- Listed records -
/-- The journal is cut to `l` tokens. -/
def JournalHeld.cut (j : JournalHeld) (layers b l : Nat) : JournalHeld :=
  { j with length := min j.length l, part := 0, bytes := j.bytes.filter fun c => decide (c.1 < l * layers * b) }

def State.journalAckTo (s : State) (home : Nat) (handle : W32) (durable status : Nat) : State :=
  s.nvTo nvJournalAck home (toLe home 2 ++ toLe 0 2 ++ toLe handle.toNat 4 ++ toLe durable 4 ++ toLe status 1 ++ List.replicate 3 0)

/-- JOURNAL (R406). -/
def State.takeJournal (s : State) (b : Bytes) : State :=
  let home := leNat b 0x40 2
  let flags := leNat b 0x42 2
  let handle := le 32 b 0x44
  let count := leNat b 0x4C 4
  let l0 := leNat b 0x54 2
  let ln := leNat b 0x56 2
  let o := 0x60 + if flags.testBit 2 then 128 else 0
  let old := s.group.journals.find? fun j => decide (j.home = home) && decide (j.handle = handle)
  let rest := s.group.journals.filter fun j => !(decide (j.home = home) && decide (j.handle = handle))
  if flags.testBit 1 then (if b.length = o then { s with group := { s.group with journals := rest } } else s) else
  let entry := if flags.testBit 2 then slice b 0x60 128 else match old with | some j => j.entry | none => match s.modelFor (le 64 b 0x58) with | some m => m.entry | none => []
  if entry.isEmpty then s.journalAckTo home handle 0 1 else
  let m := readModel entry 0
  if b.length ≠ 0x40 + pad8 (o - 0x40 + count * ln * m.kvB) then s else
  let j : JournalHeld := match old with
    | some j => { j with entry := entry }
    | none => { home := home, handle := handle, model := m.id, tenant := m.tenant, length := 0, entry := entry, bytes := [] }
  if !s.hasTenant m.tenant || !s.fits m.tenant 2 (units (count * ln * m.kvB)) then s.journalAckTo home handle 0 1 else
    let j := if flags.testBit 0 then j.cut m.layers m.kvB (leNat b 0x50 4) else j
    let j := j.take m.layers m.kvB (leNat b 0x48 4) count l0 ln (b.drop o)
    ({ s with group := { s.group with journals := rest ++ [j] } }).journalAckTo home handle j.length 0

/-- JOURNAL_ACK (R249, R406): JOURNALED advances, held completions end; a buddy with no room is replaced. -/
def State.takeJournalAck (s : State) (b : Bytes) : State :=
  match s.ctxIndex (le 32 b 0x44) with
  | none => s
  | some i =>
    if leNat b 0x40 2 ≠ s.rank ∨ nvSrc b ≠ (s.ctxAt i).buddy then s
    else if byteAt b 0x4C = 0 then
      let s := s.modCtx i fun c => { c with journaled := min c.length (max c.journaled (leNat b 0x48 4)) }
      ((s.finishOpen i).releaseTokens i).settleBatch i
    else (((s.modCtx i fun c => { c with buddy := 0xFFFF, journaled := 0, sentTo := 0, entrySent := false, trunc := none }).releaseTokens i).settleBatch i).askBuddy i
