-- ==== Sys2Proof/Machine/Group.lean ====
section
/-! DEFINITION. Membership, failure declarations, levels, takeover, drain, and what a group does at each tick (17 R392 to R420). -/

namespace Sys2Proof.Machine

def State.modGroup (s : State) (f : Group → Group) : State := { s with group := f s.group }

/-- A 16-byte identifier as a 128-bit little-endian number (R397). -/
def uidNat (b : Bytes) : Nat := leNat b 0 16

def State.modMember (s : State) (r : Nat) (f : Member → Member) : State :=
  s.modGroup fun g => { g with members := g.members.map fun m => if m.rank = r then f m else m }

/-- A declaration to make at the next tick (R407); the first cause of a rank stands. -/
def State.suspect (s : State) (r cause : Nat) : State :=
  if s.group.causes.any fun c => decide (c.1 = r) then s else s.modGroup fun g => { g with causes := g.causes ++ [(r, cause)] }

/-- Members that may hold copies: this module, and members that have sent READY and do not drain (R401). -/
def State.able (s : State) (r : Nat) : Bool :=
  !s.group.failed.contains r && s.group.members.any fun m => decide (m.rank = r) && m.ready && !m.draining

/-- Tenant of an entry, as far as this module knows it. -/
def State.placeTenant (s : State) (p : Place) : Nat :=
  if p.kind = 2 then nsTenant p.key1 else match s.modelFor p.key1 with | some m => m.tenant | none => 0

/-- The member for a new copy (R401): able, no copy of the object yet, not known to lack room; the one with the fewest copies in the directory, the lower rank of equals (log 33). -/
def State.pickMember (s : State) (p : Place) : Option Nat :=
  let t := s.placeTenant p
  let l := (s.group.members.map (·.rank)).filter fun r => s.able r && !p.names r && !s.group.noRoom.contains (r, t)
  let count := fun r => (s.group.places.filter fun q => q.copies.contains r && decide (s.placeTenant q = t)).length
  match sortBy (fun a b => decide (count a < count b) || (decide (count a = count b) && decide (a < b))) l with
  | [] => none
  | r :: _ => some r

/-- An entry that lacks a copy gets one under way: a buddy is named at once, another holder is told to copy (R401, R403; log 30). -/
def State.assign (s : State) (p : Place) : State :=
  if p.gone ∨ p.want ≤ p.copies.length ∨ s.group.failed.contains p.holder then s else
    match s.pickMember p with
    | none => s
    | some r =>
      if p.kind = 4 then s.dirSet (p.addCopy r)
      else if p.holder = s.rank then s.startCopy p r
      else if !(s.group.members.any fun m => decide (m.rank = p.holder) && m.ready) then s
      else s.nvTo nvPlace p.holder (placeBody 3 [p.addCopy r])

def State.assignAll (s : State) (p : Place → Bool) : State := (s.group.places.filter p).foldl State.assign s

- Instructions for the task -
The material above should be returned exactly, in full.

- Task solution -
/-- The journal is cut to `l` tokens. -/
def JournalHeld.cut (j : JournalHeld) (layers b l : Nat) : JournalHeld :=
  { j with length := min j.length l, part := 0, bytes := j.bytes.filter fun c => decide (c.1 < l * layers * b) }

def State.journalAckTo (s : State) (home : Nat) (handle : W32) (durable status : Nat) : State :=
  s.nvTo nvJournalAck home (toLe home 2 ++ toLe 0 2 ++ toLe handle.toNat 4 ++ toLe durable 4 ++ toLe status 1 ++ List.replicate 3 0)

/-- JOURNAL (R406). -/
def State.takeJournal (s : State) (b : Bytes) : State :=
  let home := leNat b 0x40 2
  let flags := leNat b 0x42 2
  let handle := le 32 b 0x44
  let count := leNat b 0x4C 4
  let l0 := leNat b 0x54 2
  let ln := leNat b 0x56 2
  let o := 0x60 + if flags.testBit 2 then 128 else 0
  let old := s.group.journals.find? fun j => decide (j.home = home) && decide (j.handle = handle)
  let rest := s.group.journals.filter fun j => !(decide (j.home = home) && decide (j.handle = handle))
  if flags.testBit 1 then (if b.length = o then { s with group := { s.group with journals := rest } } else s) else
  let entry := if flags.testBit 2 then slice b 0x60 128 else match old with | some j => j.entry | none => match s.modelFor (le 64 b 0x58) with | some m => m.entry | none => []
  if entry.isEmpty then s.journalAckTo home handle 0 1 else
  let m := readModel entry 0
  if b.length ≠ 0x40 + pad8 (o - 0x40 + count * ln * m.kvB) then s else
  let j : JournalHeld := match old with
    | some j => { j with entry := entry }
    | none => { home := home, handle := handle, model := m.id, tenant := m.tenant, length := 0, entry := entry, bytes := [] }
  if !s.hasTenant m.tenant || !s.fits m.tenant 2 (units (count * ln * m.kvB)) then s.journalAckTo home handle 0 1 else
    let j := if flags.testBit 0 then j.cut m.layers m.kvB (leNat b 0x50 4) else j
    let j := j.take m.layers m.kvB (leNat b 0x48 4) count l0 ln (b.drop o)
    ({ s with group := { s.group with journals := rest ++ [j] } }).journalAckTo home handle j.length 0

/-- JOURNAL_ACK (R249, R406): JOURNALED advances, held completions end; a buddy with no room is replaced. -/
def State.takeJournalAck (s : State) (b : Bytes) : State :=
  match s.ctxIndex (le 32 b 0x44) with
  | none => s
  | some i =>
    if leNat b 0x40 2 ≠ s.rank ∨ nvSrc b ≠ (s.ctxAt i).buddy then s
    else if byteAt b 0x4C = 0 then
      let s := s.modCtx i fun c => { c with journaled := min c.length (max c.journaled (leNat b 0x48 4)) }
      ((s.finishOpen i).releaseTokens i).settleBatch i
    else (((s.modCtx i fun c => { c with buddy := 0xFFFF, journaled := 0, sentTo := 0, entrySent := false, trunc := none }).releaseTokens i).settleBatch i).askBuddy i
-- ==== Sys2Proof/Machine/Group.lean ====
section
/-! DEFINITION. Membership, failure declarations, levels, takeover, drain, and what a group does at each tick (17 R392 to R420). -/

namespace Sys2Proof.Machine

def State.modGroup (s : State) (f : Group → Group) : State := { s with group := f s.group }

/-- A 16-byte identifier as a 128-bit little-endian number (R397). -/
def uidNat (b : Bytes) : Nat := leNat b 0 16

def State.modMember (s : State) (r : Nat) (f : Member → Member) : State :=
  s.modGroup fun g => { g with members := g.members.map fun m => if m.rank = r then f m else m }

/-- A declaration to make at the next tick (R407); the first cause of a rank stands. -/
def State.suspect (s : State) (r cause : Nat) : State :=
  if s.group.causes.any fun c => decide (c.1 = r) then s else s.modGroup fun g => { g with causes := g.causes ++ [(r, cause)] }

/-- Members that may hold copies: this module, and members that have sent READY and do not drain (R401). -/
def State.able (s : State) (r : Nat) : Bool :=
  !s.group.failed.contains r && s.group.members.any fun m => decide (m.rank = r) && m.ready && !m.draining

/-- Tenant of an entry, as far as this module knows it. -/
def State.placeTenant (s : State) (p : Place) : Nat :=
  if p.kind = 2 then nsTenant p.key1 else match s.modelFor p.key1 with | some m => m.tenant | none => 0

/-- The member for a new copy (R401): able, no copy of the object yet, not known to lack room; the one with the fewest copies in the directory, the lower rank of equals (log 33). -/
def State.pickMember (s : State) (p : Place) : Option Nat :=
  let t := s.placeTenant p
  let l := (s.group.members.map (·.rank)).filter fun r => s.able r && !p.names r && !s.group.noRoom.contains (r, t)
  let count := fun r => (s.group.places.filter fun q => q.copies.contains r && decide (s.placeTenant q = t)).length
  match sortBy (fun a b => decide (count a < count b) || (decide (count a = count b) && decide (a < b))) l with
  | [] => none
  | r :: _ => some r

/-- An entry that lacks a copy gets one under way: a buddy is named at once, another holder is told to copy (R401, R403; log 30). -/
def State.assign (s : State) (p : Place) : State :=
  if p.gone ∨ p.want ≤ p.copies.length ∨ s.group.failed.contains p.holder then s else
    match s.pickMember p with
    | none => s
    | some r =>
      if p.kind = 4 then s.dirSet (p.addCopy r)
      else if p.holder = s.rank then s.startCopy p r
      else if !(s.group.members.any fun m => decide (m.rank = p.holder) && m.ready) then s
      else s.nvTo nvPlace p.holder (placeBody 3 [p.addCopy r])

def State.assignAll (s : State) (p : Place → Bool) : State := (s.group.places.filter p).foldl State.assign s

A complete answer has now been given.